La falacia ad hominem consiste en atacar a la persona, dejando a la sombra la refutación del argumento. Estanislao Zuleta lo llamaba la “no reciprocidad lógica” e insistía en que alegábamos esencialismo en el caso del otro, pero exigíamos circunstancialismo cuando tenía que ver con nosotros. Es decir, el otro es malo y lo que hizo o dijo es apenas un reflejo de esa maldad, mientras que nosotros somos buenos y si dijimos lo mismo, ello se desprende de unas circunstancias particulares.
Así va Colombia, denunciando las actitudes y actos de un jefe de Estado al que se acusa de autoritario, no por sus formas y contradicciones, sino por el proyecto político que trata de imponer, que, dicho sea de paso, no me gusta nada. ¿Por qué no hubo escándalo cuando otro jefe de Estado decidió irrespetar la decisión mayoritaria en octubre de 2016 que rechazó el acuerdo de paz con las FARC? Pues porque en ese momento sectores importantes del establecimiento, que incluye a la academia, veían en ese acuerdo algo que era menester lograr, incluso por encima del marco constitucional, y así lo hicieron. ¿Ahora se sorprenden?
El germen autoritario es anterior a Petro, el asunto es que muchos decidieron mirar para otro lado. ¿Olvidamos el fast track, la campaña electoral por el sí haciendo uso de todo el poder del gobierno nacional, las amenazas a los medios que se negaran a publicar la “pedagogía para la paz”, entre otras tantas cosas?
Aún recuerdo cómo en 2003, tras la derrota que sufrió en el referendo contra la corrupción y la politiquería, el entonces Presidente, Álvaro Uribe Vélez, reconoció esa derrota y anotó con firmeza que habían triunfado aquellos que el referendo buscaba combatir. A lo mejor, a partir de allí el país tomó un rumbo diferente y terminó minando las bases del proyecto original, por el que las mayorías votaron en 2002 y que se resumía en 100 puntos. Hoy la confusión hace que los extremos propongan lo mismo: autoritarismo y negación del otro. Es decir, democracia sin libertad.
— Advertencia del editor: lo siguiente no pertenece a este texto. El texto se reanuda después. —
-- ==== Sys2Proof/Tests/Slice0.lean ====
section
/-!
SUPPORT. Tests: which commands are well-formed, small runs of one step, and for each statement with hypotheses a concrete state
and operands that meet them.
-/

namespace Sys2Proof.Tests

set_option Elab.async false

open Sys2Proof.Machine

/-! ## States -/

/-- A Penyca word by chapter 5's formats: major opcode, FN, and other fields by their lowest bit. -/
def word (major fn : Nat) (fields : List (Nat × Nat)) : Word64 :=
  BitVec.ofNat 64 (fields.foldl (fun a f => a + f.2 * 2 ^ f.1) (major * 2 ^ 58 + fn * 2 ^ 52))

/-- The main context of PB0. -/
def pb0 : Hand := { pb := 0 }

/-- The bytes of a list at an address, as memory lists them. -/
def cells (a : Addr) (l : List Byte) : List Host.Cell :=
  (((List.range l.length).zip l).filter (fun e => decide (e.2 ≠ 0))).map (fun e => (a + e.1, e.2))

/-- A list of `n` bytes that holds little-endian values, each given by its offset, its number of bytes and itself; the rest 0. -/
def bytesOf (n : Nat) (l : List (Nat × Nat × Nat)) : List Byte :=
  (List.range n).map (fun i => match l.find? (fun e => decide (e.1 ≤ i ∧ i < e.1 + e.2.1)) with
    | some e => BitVec.ofNat 8 (e.2.2 / 256 ^ (i - e.1))
    | none => 0)

/-- `crcRun`, with each remainder a number before the next byte is taken: the form that the kernel evaluates on long lists. -/
def crcFast : Nat → List Byte → Nat
  | c, [] => c
  | 0, b :: t => crcFast (crcByte 0#32 b).toNat t
  | c + 1, b :: t => crcFast (crcByte (BitVec.ofNat 32 (c + 1)) b).toNat t

theorem crcRun_toNat (l : List Byte) : ∀ c : Word32, (crcRun c l).toNat = crcFast c.toNat l := by
  induction l with
  | nil => intro c; simp [crcRun, crcFast]
  | cons b t ih =>
    intro c
    rw [crcRun, ih]
    obtain ⟨n, hn⟩ : ∃ n, c.toNat = n := ⟨_, rfl⟩
    have hc : c = BitVec.ofNat 32 n := by rw [← hn, BitVec.ofNat_toNat, BitVec.setWidth_eq]
    rw [hn]
    cases n with
    | zero => rw [crcFast, hc]
    | succ k => rw [crcFast, hc]

theorem checkOk_fast (l : List Byte) : checkOk l = (decide (4 ≤ l.length) &&
    decide (leVal (l.drop (l.length - 4)) = crcFast 0xFFFFFFFF (l.take (l.length - 4)) ^^^ 0xFFFFFFFF)) := by
  simp [checkOk, crc32c, crcRun_toNat]

/-- The bytes with their check word. -/
def checked (l : List Byte) : List Byte := l ++ leBytes 4 (crcFast 0xFFFFFFFF l ^^^ 0xFFFFFFFF)

/-- Partition 1 owns LB0–LB3, LB33, granule 0, windows 3 and 4, age channel 5, pegs 64–127 and 16 dowels, hart 1, the graphics front end, camera
context 0, planes 0 and 6, TCAP0 and TPULSE0; its beat is 1,000 µs with two kerf entries of 10 µs. -/
def record1 : Tab Byte :=
  [(768, 0x0F), (772, 0x02), (776, 0x01), (792, 0x18), (800, 0x20), (808, 0x01), (810, 0x01), (812, 0x10), (816, 0xE8), (817, 0x03), (824, 0x02),
   (825, 0x10), (826, 0x01), (828, 0x41), (832, 0x01), (834, 0x01), (836, 0x03), (837, 0x02), (840, 0x10), (848, 0x10), (852, 0x11),
   (912, 0x05), (914, 0x01), (915, 0x80)]

/-- One region that grants reads and writes of DRAM and of everything below 64 GiB to every class. -/
def regions1 : Tab Byte := [(8, 0xFF), (9, 0xFF), (10, 0xFF), (12, 0x83), (13, 0xFF)]

/-- A bay that runs the job of slot 1. -/
def bay0 : Bay :=
  { st := .running, main := { active := true, pc := 0x1000, progid := 7, handle := 0x10001, nbays := 1, part := 1 } }

/-- PB0 holds LB0, which runs a job of partition 1 from an instruction word. -/
def running (w : Word64) (r : HandRegs := {}) : State :=
  { bayMap := [(0, 1)]
    boot := { dramBytes := 0x100000000 }
    part := { table := record1, tableHeld := true, regions := [(1, regions1)], regionsHeld := [(1, true)] }
    bays := [(0, { bay0 with
      cache := [(0x1000, leBytes 8 w.toNat ++ List.replicate 56 0)]
      main := { bay0.main with regs := r } })]
    cmd := { slots := [(1, { gen := 1, st := .running, part := 1 })] } }

/-- The same bay in a plumb run. -/
def plumbing (w : Word64) : State :=
  { bayMap := [(0, 1)]
    bays := [(0, { st := .plumb, cache := [(0, leBytes 8 w.toNat ++ List.replicate 56 0)], main := { active := true, progid := 0xFFFF } })] }
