/-! ### The step -/

/-- A result register keeps its code or takes one of 60_exceptions.md R104. -/
def ResultUpdate (old new : Byte) : Prop := new = old ∨ ∃ c, new = codeByte c

/-- What a step that answers a next state can do (20_memory.md R60): move the interface's registers only, queue
one command, start a block on the applied queue, step the frame, or reset. The parameters stay; the input list
and the response, which are the model's own, move freely. -/
inductive Change (s : State) : State → Prop where
  /-- Reads, register writes, rejected instructions, PROBE, and the engine's turn while BUSY = 0. -/
  | registers (is : List Input) (resp : BusResp) (a0 a1 pp pr : Word) (cr rr ps : Byte) (e : BitVec 11)
      (q n : BitVec 2) (hc : ResultUpdate s.cmdResult cr) (hr : ResultUpdate s.renderResult rr)
      (hp : ResultUpdate s.probeStatus ps) :
    Change s
      { s with
        inputs := is, resp := resp, cmdArg0 := a0, cmdArg1 := a1, probePhase := pp, probeResult := pr,
        cmdResult := cr, renderResult := rr, probeStatus := ps, error := e, irqStatus := q, irqEnable := n }
  /-- An accepted command (60_exceptions.md R105). -/
  | push (is : List Input) (e : QEntry) (c : Code) (x : BitVec 11) (f : BitVec 2) (hpush : PushOk s e) :
    Change s
      { s with
        inputs := is, resp := .writeOkay, queue := s.queue ++ [e],
        ctlTableSize := sizeAfter s.ctlTableSize e, cmdResult := codeByte c, error := x, irqStatus := f }
  /-- An accepted RENDER (42_render.md R89). -/
  | render (is : List Input) (n : BitVec 16) (haccept : Spec.acceptsRender s) (hbusy : s.busy = false)
      (hn : n.toNat ≤ s.params.outbufFrames) :
    Change s (startBlock n (applyAll { s with inputs := is, resp := .writeOkay }))
  /-- A frame step (42_render.md R91). -/
  | frame (is : List Input) (hframe : Spec.takesFrame s) : Change s (frameBody { s with inputs := is })
  /-- Reset (70_reset_and_hazards.md R120). -/
  | reset (is : List Input) (hreset : Spec.takesReset s) : Change s (resetStep { s with inputs := is })

/-- A read, or the engine's turn while BUSY = 0. -/
theorem Change.io (s : State) (is : List Input) (resp : BusResp) :
    Change s { s with inputs := is, resp := resp } :=
  .registers is resp _ _ _ _ _ _ _ _ _ _ (.inl rfl) (.inl rfl) (.inl rfl)

theorem Change.record (s : State) (is : List Input) (port : Port) (c : Code) :
    Change s (record port c { s with inputs := is, resp := .writeOkay }) := by
  cases port with
  | cmdOp => exact .registers is .writeOkay _ _ _ _ _ _ _ _ _ _ (.inr ⟨c, rfl⟩) (.inl rfl) (.inl rfl)
  | renderCtrl => exact .registers is .writeOkay _ _ _ _ _ _ _ _ _ _ (.inl rfl) (.inr ⟨c, rfl⟩) (.inl rfl)
  | probePhase => exact .registers is .writeOkay _ _ _ _ _ _ _ _ _ _ (.inl rfl) (.inl rfl) (.inr ⟨c, rfl⟩)

theorem Change.writeReg (s : State) (is : List Input) (r : Reg) (d : Word) :
    Change s (State.writeReg { s with inputs := is, resp := .writeOkay } r d) := by
  obtain ⟨a0, a1, e, q, n, h⟩ := writeReg_frame { s with inputs := is, resp := .writeOkay } r d
  rw [h]
  exact .registers is .writeOkay a0 a1 _ _ _ _ _ e q n (.inl rfl) (.inl rfl) (.inl rfl)

theorem Change.of_pushed {s t : State} {is : List Input}
    (h : Pushed { s with inputs := is, resp := .writeOkay } t) : Change s t := by
  cases h with
  | rejected c => exact .record s is .cmdOp c
  | queued e c x f hpush => exact .push is e c x f ⟨hpush.room, hpush.entry_ok, hpush.index_lt⟩

theorem Change.of_probe {s t : State} {is : List Input} {p : Word}
    (h : exec (.probe p) { s with inputs := is, resp := .writeOkay } = .next t) : Change s t := by
  simp only [exec, execProbe] at h
  split at h
  · cases h
    exact .record s is .probePhase .engineBusy
  · cases h
    exact .registers is .writeOkay _ _ _ _ _ _ _ _ _ _ (.inl rfl) (.inl rfl) (.inr ⟨.ok, rfl⟩)

/-- A RENDER that reaches RENDER_CTRL with upper half 0 starts a block or is recorded. -/
theorem Change.of_render {s t : State} {is : List Input} {d : Word} (hin : s.inputs = fullWrite 0x0050 d :: is)
    (hz : d.extractLsb' 16 16 = 0)
    (h : exec (.render (d.extractLsb' 0 16)) { s with inputs := is, resp := .writeOkay } = .next t) :
    Change s t := by
  rcases execRender_cases (d.extractLsb' 0 16) { s with inputs := is, resp := .writeOkay } with
    ⟨c, -, he⟩ | ⟨hb, hle, he⟩
  · cases he.symm.trans h
    exact .record s is .renderCtrl c
  · cases he.symm.trans h
    exact .render is _ ⟨d, is, hin, hz, hb, hle⟩ hb hle
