-- ==== Sys2Proof/Syntax.lean ====
section
/-! DEFINITION. The instructions: one constructor of `Instr` for every mnemonic of
spec/opcode_table.json, and the names their operands take.

Rows that share a mnemonic are one constructor, and an operand tells them apart (log entry 15):
`p : IndexByte` is the ignored index byte of R222 (none for the base row), `op` the opcode byte of a
duplicate encoding (NEG, RETN, IM, the ED no-ops), `z` the ignored low bits of `BIT b,(XR+d)`
(R782), `x` the index byte a redundant one follows (R235, R236). The other operands are the bytes
that follow in the instruction: n, e and d are bytes, nn is a word, low byte first (R204). -/

namespace Sys2Proof

/-- The active index byte (R78): none, 0xDD or 0xFD. -/
inductive IndexByte where
  | none
  | dd
  | fd
deriving DecidableEq, Repr

/-- The index register an indexed form uses (R23). -/
inductive IdxReg where
  | ix
  | iy
deriving DecidableEq, Repr

/-- The 8-bit registers and the index halves (R52, R58). -/
inductive R8 where
  | b
  | c
  | d
  | e
  | h
  | l
  | a
  | ixh
  | ixl
  | iyh
  | iyl
deriving DecidableEq, Repr

/-- The register pairs, SP and the index registers (R53, R58, R60). -/
inductive R16 where
  | bc
  | de
  | hl
  | sp
  | af
  | ix
  | iy
deriving DecidableEq, Repr

/-- The eight conditions (R213). -/
inductive Cond where
  | nz
  | z
  | nc
  | c
  | po
  | pe
  | p
  | m
deriving DecidableEq, Repr

/-- The eight operations on A (R212). -/
inductive AluOp where
  | add
  | adc
  | sub
  | sbc
  | and
  | xor
  | or
  | cp
deriving DecidableEq, Repr

/-- The eight rotates and shifts (R212). -/
inductive RotOp where
  | rlc
  | rrc
  | rl
  | rr
  | sla
  | sra
  | sll
  | srl
deriving DecidableEq, Repr
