-- ==== Sys2Proof/Decode.lean ====
section
/-! DEFINITION. Decoding (30_encoding.md): the seven 256-entry tables of R201, laid out as the
opcode maps of R250 to R256 are, and the encoder that goes the other way. Decoding is total on any
bytes; the only thing it refuses is an instruction that is cut off. Lean's compiler builds no object
of a constructor beyond the 245th, so what makes an `Instr` is marked noncomputable; the kernel
evaluates all of it, and a step runs through the tables of Machine/RunTable.lean, which build no
`Instr` (log entry 20). -/

namespace Sys2Proof

/-! ## Words and bytes -/

/-- `hi:lo` from two operand bytes, low byte first (R205). -/
def wordOf (lo hi : Byte) : Word := hi ++ lo
/-- The low byte of an operand word. -/
def loByte (w : Word) : Byte := w.extractLsb' 0 8
/-- The high byte of an operand word. -/
def hiByte (w : Word) : Byte := w.extractLsb' 8 8

/-! ## The seven tables

A cell holds the length of the instruction (R203) and the instruction its operand bytes give. The
cells of the entries that go on with the dispatch (R232 to R236) give the row's own constructor. -/

/-- One entry of a table: its length, and the instruction as a function of the first two operand
bytes. -/
abbrev Cell := Nat × (Byte → Byte → Instr)

/-- An entry with no operand byte. -/
def imm0 (len : Nat) (i : Instr) : Cell := (len, fun _ _ => i)
/-- An entry with one operand byte: n, e or d (R204, R206, R207). -/
def imm1 (len : Nat) (f : Byte → Instr) : Cell := (len, fun a _ => f a)
/-- An entry with two operand bytes, d and then n (R408). -/
def imm2 (len : Nat) (f : Byte → Byte → Instr) : Cell := (len, f)
/-- An entry with an operand word, low byte first (R205). -/
def immW (len : Nat) (f : Word → Instr) : Cell := (len, fun a b => f (wordOf a b))

/-- Opcodes 0x00 to 0x0F of the base table (R250). -/
noncomputable def baseRow0 : List Cell :=
  [imm0 1 (.nop .none), immW 3 (.ld_bc_nn .none), imm0 1 (.ld__bc__a .none), imm0 1 (.inc_bc .none),
   imm0 1 (.inc_b .none), imm0 1 (.dec_b .none), imm1 2 (.ld_b_n .none), imm0 1 (.rlca .none),
   imm0 1 (.ex_af_af .none), imm0 1 .add_hl_bc, imm0 1 (.ld_a__bc .none), imm0 1 (.dec_bc .none),
   imm0 1 (.inc_c .none), imm0 1 (.dec_c .none), imm1 2 (.ld_c_n .none), imm0 1 (.rrca .none)]

/-- Opcodes 0x10 to 0x1F of the base table (R250). -/
noncomputable def baseRow1 : List Cell :=
  [imm1 2 (.djnz_e .none), immW 3 (.ld_de_nn .none), imm0 1 (.ld__de__a .none),
   imm0 1 (.inc_de .none), imm0 1 (.inc_d .none), imm0 1 (.dec_d .none), imm1 2 (.ld_d_n .none),
   imm0 1 (.rla .none), imm1 2 (.jr_e .none), imm0 1 .add_hl_de, imm0 1 (.ld_a__de .none),
   imm0 1 (.dec_de .none), imm0 1 (.inc_e .none), imm0 1 (.dec_e .none), imm1 2 (.ld_e_n .none),
   imm0 1 (.rra .none)]

/-- Opcodes 0x20 to 0x2F of the base table (R250). -/
noncomputable def baseRow2 : List Cell :=
  [imm1 2 (.jr_nz_e .none), immW 3 .ld_hl_nn, immW 3 .ld__nn__hl, imm0 1 .inc_hl, imm0 1 .inc_h,
   imm0 1 .dec_h, imm1 2 .ld_h_n, imm0 1 (.daa .none), imm1 2 (.jr_z_e .none), imm0 1 .add_hl_hl,
   immW 3 .ld_hl__nn, imm0 1 .dec_hl, imm0 1 .inc_l, imm0 1 .dec_l, imm1 2 .ld_l_n,
   imm0 1 (.cpl .none)]

/-- Opcodes 0x30 to 0x3F of the base table (R250). -/
noncomputable def baseRow3 : List Cell :=
  [imm1 2 (.jr_nc_e .none), immW 3 (.ld_sp_nn .none), immW 3 (.ld__nn__a .none),
   imm0 1 (.inc_sp .none), imm0 1 .inc__hl, imm0 1 .dec__hl, imm1 2 .ld__hl__n, imm0 1 (.scf .none),
   imm1 2 (.jr_c_e .none), imm0 1 .add_hl_sp, immW 3 (.ld_a__nn .none), imm0 1 (.dec_sp .none),
   imm0 1 (.inc_a .none), imm0 1 (.dec_a .none), imm1 2 (.ld_a_n .none), imm0 1 (.ccf .none)]

/-- Opcodes 0x40 to 0x4F of the base table (R250). -/
noncomputable def baseRow4 : List Cell :=
  [imm0 1 (.ld_b_b .none), imm0 1 (.ld_b_c .none), imm0 1 (.ld_b_d .none), imm0 1 (.ld_b_e .none),
   imm0 1 .ld_b_h, imm0 1 .ld_b_l, imm0 1 .ld_b__hl, imm0 1 (.ld_b_a .none), imm0 1 (.ld_c_b .none),
   imm0 1 (.ld_c_c .none), imm0 1 (.ld_c_d .none), imm0 1 (.ld_c_e .none), imm0 1 .ld_c_h,
   imm0 1 .ld_c_l, imm0 1 .ld_c__hl, imm0 1 (.ld_c_a .none)]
Ojalá muy pronto la sociedad decida asumir su libertad y exigir del estado y de los políticos que se metan menos y dejen vivir más. Que garantice la seguridad, acabe de una vez por todas con la impunidad y promueva la igualdad de permisos para que todos puedan emprender sin tanta traba y tramitadores. Si no se logra eso, seguiremos en lo mismo: jefes de Estado que se creen superpoderosos y que negocian con una clase política que, como bien escribía Malcolm Deas, tiene una muy limitada noción de lo que es la política.
Amanecerá y veremos.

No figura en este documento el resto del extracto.